In Dienekes' Anthropology Blog, I presented a new method of comparing populations, the population concordance ratio. You can refer to that post for the rationale, definitions, and code, but for the present, I will just say that this ratio estimates the probability that two random individuals from a population A are more similar to each other than either of them is to a random individual from another population B. Its expected value ranges from 0.25 (two very similar populations) to 1 (two very dissimilar populations).

Another common way of comparing populations is by computing an identity-by-state (IBS) similarity matrix. Comparing the genomes of two individuals across many loci, you can get a number (IBS) ranging beteween 0 and 1: in humans 0 is almost never encountered, as two random individuals may share some alleles in common by pure chance, while 1 indicates either monozygotic twins or a clerical error.

I have computed these two statistics over populations of the Dodecad Project with at least 5 individuals. The analysis is based on 282,409 SNPs with a 99%+ genotyping rate over the combined sample.

The results can be found in this spreadsheet.

[NOTE: I have taken down the spreadsheet on Apr 15, in order to investigate a possible error in the Brazilian_D sample]

[NOTE II: The results seem to be correct, so spreadsheet is back up]

For the population concordance ratio each row represents an estimate of the probability that two individuals from that population are more similar to each other than either of them is to a member from a population in each column; this is an asymmetric matrix.

Below are some visualizations of these statistics for the Greek_D sample.

First, the IBS similarity matrix.

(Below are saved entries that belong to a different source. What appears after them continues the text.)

/-! ## Words, round functions, operands (95 sections 2.1, 2.2, 2.3; 41 R87) -/

theorem test_rotl32 :
    rotl32 0x80000001 1 = 0x00000003 ∧ rotl32 0x12345678 28 = 0x81234567 ∧ rotl32 0xEFCDAB89 30 = 0x7BF36AE2 ∧
      rotl32 0xDEADBEEF 0 = 0xDEADBEEF ∧ rotl32 0xDEADBEEF 32 = 0xDEADBEEF := by decide
theorem test_round_functions :
    md5F 0x12345678 0x9ABCDEF0 0x0FEDCBA9 = 0x1FFDDFF1 ∧ md5G 0x12345678 0x9ABCDEF0 0x0FEDCBA9 = 0x92345678 ∧
      md5H 0x12345678 0x9ABCDEF0 0x0FEDCBA9 = 0x87654321 ∧ md5I 0x12345678 0x9ABCDEF0 0x0FEDCBA9 = 0x688AA88E := by
  decide
theorem test_band_functions :
    sha1Ch 0x12345678 0x9ABCDEF0 0x0FEDCBA9 = 0x1FFDDFF1 ∧
      sha1Parity 0x12345678 0x9ABCDEF0 0x0FEDCBA9 = 0x87654321 ∧
      sha1Maj 0x12345678 0x9ABCDEF0 0x0FEDCBA9 = 0x1ABCDEF8 := by decide
theorem test_md5_constants :
    md5Constant 0 = 0xD76AA478 ∧ md5Constant 15 = 0x49B40821 ∧ md5Constant 16 = 0xF61E2562 ∧
      md5Constant 31 = 0x8D2A4C8A ∧ md5Constant 32 = 0xFFFA3942 ∧ md5Constant 47 = 0xC4AC5665 ∧
      md5Constant 48 = 0xF4292244 ∧ md5Constant 63 = 0xEB86D391 := by decide
theorem test_zero_counts :
    zeroCount 0 = 55 ∧ zeroCount 55 = 0 ∧ zeroCount 56 = 63 ∧ zeroCount 64 = 55 ∧ padZeroBits 447 = 0 ∧
      padZeroBits 448 = 511 := by decide
theorem test_length_field :
    lengthBytes 0 (messageBits 56) = [0xC0, 0x01, 0, 0, 0, 0, 0, 0] ∧
      lengthBytes 1 (messageBits 2305843009213693951) = [0xFF, 0xFF, 0xFF, 0xFF, 0xFF, 0xFF, 0xFF, 0xF8] := by decide
theorem test_absorb : assemble (.absorb [0x61, 0x62, 0x63, 0x64, 0x65]) = [0x1364636261, 0x1200000065] := by decide

/-! ## Memory -/

theorem test_write_of_zero_drops_the_entry : Memory.write [(3, 7), (5, 1)] 3 0 = [(5, 1)] := by decide
theorem test_write_keeps_the_order : Memory.write [(3, 7), (9, 1)] 5 2 = [(3, 7), (5, 2), (9, 1)] := by decide

/-! ## Commands, data writes, bad writes (43; 95 section 2.8) -/

theorem test_nop : after (exec .nop (session 0 1)) (fun s => s.statusWord = 0x00011000 && s.len = 1) = true := by decide
theorem test_initMd5 : after (exec .initMd5 (session 1 5)) (fun s =>
    s.statusWord = 0x00001000 && s.hs = md5Initial && s.len = 0) = true := by decide
theorem test_initSha1 : after (exec .initSha1 State.reset) (fun s =>
    s.statusWord = 0x00001100 && s.hs[4] = 0xC3D2E1F0) = true := by decide
theorem test_finish_empty_md5 : after (exec .finish (session 0 0)) (fun s =>
    s.eng = engRun && s.phase = phaseDone && s.mw[0] = 0x80 && s.mw[14] = 0 && !s.fseq) = true := by decide
theorem test_finish_outside_session : after (exec .finish State.reset) (fun s =>
    s.statusWord = 0x00000024) = true := by decide
theorem test_clearErr : after (exec .clearErr { State.reset with err := true, errcode := 2 }) (fun s =>
    s.statusWord = 0) = true := by decide
theorem test_cmdIllegal : after (exec (.cmdIllegal 0x11) State.reset) (fun s => s.statusWord = 0x00000014) = true := by
  decide
theorem test_cmdIllegal_keeps_first_error :
    after (exec (.cmdIllegal 5) { State.reset with err := true, errcode := 2 }) (fun s =>
      s.statusWord = 0x00000024) = true := by decide
theorem test_dataB : after (exec (.dataB 0xFFFFFF61) (session 0 0)) (fun s =>
    s.statusWord = 0x00011000 && s.buf.read 0 = 0x61) = true := by decide
theorem test_dataB_outside_session : after (exec (.dataB 0x61) State.reset) (fun s =>
    s.statusWord = 0x00000024 && s.len = 0) = true := by decide
theorem test_dataW_straddles_the_block : after (exec (.dataW 0x64636261) (session 0 62)) (fun s =>
    s.fill = 2 && s.len = 66 && s.eng = engRun && s.mw[15] = 0x62616161 && s.buf.read 0 = 0x63 && s.buf.read 1 = 0x64)
      = true := by decide
theorem test_wrBad : after (exec (.wrBad 8 0) (session 0 0)) (fun s =>
    s.statusWord = 0x00001034 && s.hs[0] = 0x67452301) = true := by decide
theorem test_write_waits : after (exec (.dataB 0x61) (running 0 3 md5Abc)) (fun s =>
    s = { running 0 3 md5Abc with hostq := [0x1200000061] }) = true := by decide

/-! ## Reads (43; 95 section 2.8) -/

theorem test_rdStatus : after (exec (.rdStatus 0) (session 0 3)) (fun s => s.resp = some 0x00031000) = true := by decide
theorem test_rdStatus_busy : after (exec (.rdStatus 0) { running 1 3 sha1Abc with phase := phaseDone }) (fun s =>
    s.resp = some 0x00002101) = true := by decide
theorem test_rdLenLo : after (exec (.rdLenLo 0) { State.reset with len := 0x0123456789ABCDEF }) (fun s =>
    s.resp = some 0x89ABCDEF) = true := by decide
theorem test_rdLenHi : after (exec (.rdLenHi 0) { State.reset with len := 0x0123456789ABCDEF }) (fun s =>
    s.resp = some 0x01234567) = true := by decide
theorem test_rdDigest0 : after (exec (.rdDigest0 0) (session 1 0)) (fun s => s.resp = some 0x67452301) = true := by
  decide
theorem test_rdDigest1 : after (exec (.rdDigest1 0) (session 1 0)) (fun s => s.resp = some 0xEFCDAB89) = true := by
  decide
theorem test_rdDigest2 : after (exec (.rdDigest2 0) (session 1 0)) (fun s => s.resp = some 0x98BADCFE) = true := by
  decide
theorem test_rdDigest3 : after (exec (.rdDigest3 0) (session 1 0)) (fun s => s.resp = some 0x10325476) = true := by
  decide
theorem test_rdDigest4 : after (exec (.rdDigest4 0) (session 1 0)) (fun s => s.resp = some 0xC3D2E1F0) = true := by
  decide
theorem test_rdZero : after (exec (.rdZero 13 0) (session 1 0)) (fun s => s.resp = some 0) = true := by decide

/-! ## Engine steps (95 section 2.4) -/

theorem test_md5StepF : after (exec (.md5StepF 0) (running 0 0 md5Abc)) (fun s =>
    s.wk = #v[0x76543210, 0x70AF3A1A, 0x89ABCDEF, 0xFEDCBA98, 0xF0E1D2C3] && s.stepNo = 1) = true := by decide
theorem test_md5StepG : after (exec (.md5StepG 31) (running 0 31 md5Abc)) (fun s =>
    s.wk = #v[0x76543210, 0x313D3B50, 0x89ABCDEF, 0xFEDCBA98, 0xF0E1D2C3]) = true := by decide
theorem test_md5StepH : after (exec (.md5StepH 32) (running 0 32 md5Abc)) (fun s =>
    s.wk = #v[0x76543210, 0xADB80EEF, 0x89ABCDEF, 0xFEDCBA98, 0xF0E1D2C3]) = true := by decide
theorem test_md5StepI : after (exec (.md5StepI 48) (running 0 48 md5Abc)) (fun s =>
    s.wk = #v[0x76543210, 0xD37C2EEA, 0x89ABCDEF, 0xFEDCBA98, 0xF0E1D2C3] && s.eng = engRun) = true := by decide
theorem test_md5StepI_last : after (exec (.md5StepI 63) (running 0 63 md5Abc)) (fun s =>
    s.wk = #v[0x76543210, 0x97985221, 0x89ABCDEF, 0xFEDCBA98, 0xF0E1D2C3] && s.eng = engChain && s.stepNo = 64)
      = true := by decide
theorem test_sha1StepCh : after (exec (.sha1StepCh 0) (running 1 0 sha1Abc)) (fun s =>
    s.wk = #v[0xD00C1754, 0x01234567, 0xE26AF37B, 0xFEDCBA98, 0x76543210] && s.mw = sha1Abc) = true := by decide
theorem test_sha1StepCh_scheduled : after (exec (.sha1StepCh 19) (running 1 19 (windowFor 19 0x85898E01))) (fun s =>
    s.wk = #v[0xF43341D5, 0x01234567, 0xE26AF37B, 0xFEDCBA98, 0x76543210] && s.mw[3] = 0x85898E01) = true := by decide
theorem test_sha1StepPar1 : after (exec (.sha1StepPar1 39) (running 1 39 (windowFor 39 0x000018C0))) (fun s =>
    s.wk = #v[0x8547C96B, 0x01234567, 0xE26AF37B, 0xFEDCBA98, 0x76543210]) = true := by decide
theorem test_sha1StepMaj : after (exec (.sha1StepMaj 40) (running 1 40 (windowFor 40 0xD2E138C4))) (fun s =>
    s.wk = #v[0x76242FDB, 0x01234567, 0xE26AF37B, 0xFEDCBA98, 0x76543210]) = true := by decide
theorem test_sha1StepPar2 : after (exec (.sha1StepPar2 79) (running 1 79 (windowFor 79 0x822E0879))) (fun s =>
    s.wk = #v[0x62FE8F59, 0x01234567, 0xE26AF37B, 0xFEDCBA98, 0x76543210] && s.eng = engChain && s.stepNo = 80)
      = true := by decide
/-- W[16] of pad("abc") is 0xC2C4C700 (42 R101). -/
theorem test_sha1Sched : after (exec (.sha1Sched 16) (running 1 16 sha1Abc)) (fun s =>
    s.mw[0] = 0xC2C4C700 && s.mw[15] = 0x18 && s.stepNo = 16) = true := by decide
/-- The chaining of pad("") (41 R94). -/
theorem test_md5Chain :
    after (exec (.md5Chain 64) { chaining 0 false with wk := #v[0x7246FAD3, 0x14E45506, 0xFF4EA3EB, 0x6E10A476, 1] })
      (fun s => s.hs = #v[0xD98C1DD4, 0x04B2008F, 0x980980E9, 0x7E42F8EC, 0] && s.eng = engIdle) = true := by decide
/-- The chaining of pad("abc") (42 R112). -/
theorem test_sha1Chain :
    after (exec (.sha1Chain 80)
      { chaining 1 false with wk := #v[0x42541B35, 0x5738D5E1, 0x21834873, 0x681E6DF6, 0xD8FDF6AD] })
      (fun s => s.hs = #v[0xA9993E36, 0x4706816A, 0xBA3E2571, 0x7850C26C, 0x9CD0D89D] && s.eng = engIdle) = true := by
  decide

/-! ## Micro-operations (40) -/

theorem test_padAppend : after (exec (.padAppend 0x63) (session 0 2)) (fun s =>
    s.buf.read 2 = 0x63 && s.fill = 3 && s.len = 3 && s.eng = engIdle) = true := by decide
theorem test_padAppend_fills_the_block : after (exec (.padAppend 0x62) (session 1 63)) (fun s =>
    s.fill = 0 && s.len = 64 && s.eng = engRun && s.mw[15] = 0x61616162 && s.wk = sha1Initial) = true := by decide
theorem test_dispatch : after (exec .dispatch { session 0 0 with buf := [(0, 0x61), (3, 0x80), (56, 0x18)] }) (fun s =>
    s.mw[0] = 0x80000061 && s.mw[14] = 0x00000018 && s.eng = engRun && s.stepNo = 0) = true := by decide
theorem test_md5Load : after (exec .md5Load { session 0 0 with buf := [(0, 0x61), (1, 0x62), (2, 0x63), (3, 0x80)] })
    (fun s => s.mw[0] = 0x80636261 && s.wk[1] = 0xEFCDAB89 && s.eng = engIdle) = true := by decide
theorem test_sha1Load : after (exec .sha1Load { session 1 0 with buf := [(0, 0x61), (1, 0x62), (2, 0x63), (3, 0x80)] })
    (fun s => s.mw[0] = 0x61626380 && s.wk = sha1Initial) = true := by decide
theorem test_padFinishOne : after (exec .padFinishOne (session 1 55)) (fun s =>
    s.buf.read 55 = 0x80 && s.buf.read 62 = 0x01 && s.buf.read 63 = 0xB8 && s.fill = 0 && !s.fseq) = true := by decide
theorem test_padFinishTwo : after (exec .padFinishTwo (session 0 56)) (fun s =>
    s.buf.read 56 = 0x80 && s.buf.read 63 = 0 && s.fseq && s.fill = 0 && s.phase = phaseAbsorb) = true := by decide
theorem test_padLenblock : after (exec .padLenblock { chaining 0 true with len := 56 }) (fun s =>
    s.buf = [(56, 0xC0), (57, 0x01)] && !s.fseq && s.eng = engRun && s.mw[14] = 0x1C0) = true := by decide

/-! ## Steps, reset, faults -/

theorem test_step_runs_the_transaction :
    after (step (State.reset.withFetchWord 40 0x1000000002)) (fun s => s.statusWord = 0x00001100 && s.hostq = []) = true := by
  decide
theorem test_step_runs_the_engine_word :
    after (step (State.reset.withFetchWord 16 0x1BF)) (fun s => s.stepNo = 64 && s.eng = engRun) = true := by decide
theorem test_step_reset : after (step { running 1 40 sha1Abc with hostq := [5], sched := [.reset false] }) (fun s =>
    s.statusWord = 0 && s.hostq = [5] && s.stepNo = 0) = true := by decide
theorem test_reserved_eng_faults : faults (exec .nop { State.reset with eng := 3 }) .engReserved = true := by decide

These ranged between 0.70383 and 0.73689, so I have subtracted 0.7 in order to bring out the scale of the differences.

Second, the population concordance ratio:


5 comments:

  1. If I correctly understood that stuff means that Greeks and other caucasoid groups are closer to kongoid (aka negroid) populations than to Mongoloid ones?
    If it's the case it's another major difficulity opposing the opinion that Indo-European is GENETICALLY connected to uralo-siberian, altaic, chukotki-kamchtakan, nivkh and eskimo-aleut; and the existing similarities should be explained rather by indo-european/para-indo-european/nostratic populations exapnding to siberia and influencing[both lexically+pronouns&verb endings]the "primitive" languages of the siberian hunters&gatherers populations.

    ReplyDelete
  2. There are no Sub-Saharan African populations currently in the Dodecad Project. East Africans are indeed somewhat closer than East Asians are, but this can be explained by variable amounts of Caucasoid admixture.

    ReplyDelete
  3. Brazilian_D and Swedish_D PCR is 0.05? Perhaps I'm not reading this correctly, but it doesn't make sense, and it's a lot lower than 0.25.

    ReplyDelete
  4. You are right, it doesn't make sense. This is the first time I've run the Brazilian_D sample, or it could be an error of sorting/spreadsheet preparation along the way. I'll investigate and update the post.

    ReplyDelete
  5. What seems to be happening is because of the variable levels of admixture in the Brazilian sample, two random Brazilians tend not to be very similar to each other. I will have to think exactly how this applies to admixed populations, but here are the raw data for anyone willing to take a crack at it.

    IBS similarities between 5 Brazilians:


    V1 V2 V3 V4 V5
    1 1.000000 0.733057 0.726173 0.733717 0.734259
    2 0.733057 1.000000 0.725256 0.733967 0.733061
    3 0.726173 0.725256 1.000000 0.725253 0.725146
    4 0.733717 0.733967 0.725253 1.000000 0.734226
    5 0.734259 0.733061 0.725146 0.734226 1.000000

    IBS similarities between 5 Brazilians (rows) and 6 Swedes (columns)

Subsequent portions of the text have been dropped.